Within moments, the courtyard was filled with coordinated movements—metal hands lifting wyvern bodies, folding wings, stacking them into neat rows near the inner wall. The heat was still coming off the corpses, but the meat remained mostly intact, just as Javier ordered.
Farther out, knights gently wrapped fallen human soldiers in cloth from storage seals, laying them out in respectful rows.
Javier stood in the center of it all, arms crossed.
Smoke drifted through the air. The smell of ash, blood, and burned leather mixed with the faint scent of mana residue.
Then Javier let out a slow sigh.
Inside his mind—
A calm but heavy voice.
"...Why won’t they stop?"
His eyes looked out to the horizon, where the last of the wyvern units disappeared into the clouds.
"Why do they keep doing this?"
"Why keep fighting when they already know... they’re going to lose?"
He glanced at a nearby Puppet Knight carefully laying a fallen rider’s body on the ground.
"Don’t they value their lives?"
His fingers curled slightly.
"Shit..."
A bitter exhale escaped his lips, hidden in the heat and chaos of the ruined courtyard.
"I hate this."
He wasn’t angry about the battle.
He wasn’t upset by the blood.
But the stupidity of it all—the endless cycle, the arrogance, the lives sacrificed just to delay the inevitable—
That bothered him more than any enemy ever could.
Around him, the Puppet Knights kept doing their quiet work.

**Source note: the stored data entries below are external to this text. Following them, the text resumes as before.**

-- ==== Sys2Proof/Certificates/Slice0/Obligations.lean ====
section
/-!
DEFINITION. The statements for the provers, from the spec's numbered rules.
-/

open Sys2Proof Sys2Proof.Machine

/-- The front command of the queue is the one that a step runs, on the state with the rest of the queue. -/
def Obligations.StepRunsFront : Prop := ∀ (c : Instr) (rest : List Instr) (s : State),
  step { s with pending := c :: rest } = exec c { s with pending := rest }

/-- With no command waiting, a beacon tick passes: device time goes on by 5 × (2^40 + FREQ_ADJ) units of 2^-43 ns while
READY.TIME is set and no correction is being slewed (R101), and nothing else changes. That an empty queue lets a tick pass
is the model's choice (assumption log 1). -/
def Obligations.IdleTick : Prop := ∀ s : State, s.pending = [] →
  (isReady s 5 = false → step s = .next { s with now := s.now + 1 }) ∧
  (isReady s 5 = true → s.time.slew = 0 → (0 : Int) ≤ 2 ^ 40 + s.time.freqAdj →
    step s = .next { s with
      now := s.now + 1
      time := { s.time with t := (s.time.t + 5 * (2 ^ 40 + s.time.freqAdj).toNat) % (2 ^ 48 * 1000000000 * 2 ^ 43) } })

/-- Every command answers a next state: the spec gives each row of the table an effect, and no meaning stops. -/
def Obligations.EveryCommandCompletes : Prop := ∀ (c : Instr) (s : State), ∃ t, exec c s = .next t

/-- What reset leaves: no command waits, the READY vector and LANE_READY are 0, the on-die ring and OVERFLOW are empty, no
plan and no epoch is in force, FAULT_N is released, every mailbox is idle with the rights of mailbox 0 to 7 at 0x7FE, and
both spares are left. Memory lists nothing. -/
def Obligations.ResetValues : Prop :=
  State.reset.pending = [] ∧ State.reset.ready = 0 ∧ State.reset.laneReady = 0 ∧ State.reset.mem = [] ∧
  ringHeld State.reset.fault = 0 ∧ State.reset.fault.overflow = 0 ∧ State.reset.plan.cur = none ∧ State.reset.plan.epoch = 0 ∧
  State.reset.svc.faultN = false ∧ State.reset.host.hawkState = 0 ∧ State.reset.host.intStatus = 0 ∧ State.reset.host.intEnable = 0 ∧
  (∀ n : Fin 8, (getMb State.reset n.val).run = false ∧ (getMb State.reset n.val).resDone = false ∧ (getMb State.reset n.val).doorbell = 0) ∧
  sparesFree State.reset = [32, 33] ∧ State.reset.pkg.ir = .idcode

/-- The invariants of Safety hold at reset. -/
def Obligations.ResetInvariants : Prop := RingOk State.reset.fault ∧ PkgOk State.reset.pkg ∧ MemOk State.reset

/-- Every step keeps R492's bound: at most 64 records on the on-die ring, and at most 63 while no open summary exists. -/
def Obligations.RingInvariant : Prop := ∀ s t : State, RingOk s.fault → step s = .next t → RingOk t.fault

The courtyard was slowly becoming neat again. Everything was cleaned, stacked, and secured.
But inside Javier—
There was no peace.
Just a silent, burning disgust... for a world that refused to learn.
Javier slowly turned his head, his eyes scanning the area.
Near him, dozens of dwarves had gathered—some soldiers, others civilians who had taken shelter during the attack. All of them stared in stunned silence.
They had seen everything.
The wyverns.
The puppets.
The drones.
The way he calmly gave orders to crush a sky assault.
Their faces showed a mix of awe—and fear.
Javier raised his voice—quiet, but unmistakably firm.
"Call your commander."
His gaze moved over the dwarves.
"Tell them... your new ruler is calling for them."
Murmurs spread quickly among the crowd. Some hesitated. Others looked nervously at each other.
But none of them moved.
Then, Javier’s expression changed.
The easy smile disappeared.
His eyes grew sharp. His jaw clenched.
He took a step forward—and his voice turned cold.
"Don’t even think about betraying me."
Silence.
A few soldiers instinctively stood straighter.
Javier’s presence filled the courtyard—completely commanding.
He looked each dwarf in the eye.
Not as a conqueror.
Not as a hero.
But as someone who wouldn’t tolerate weakness, lies, or excuses.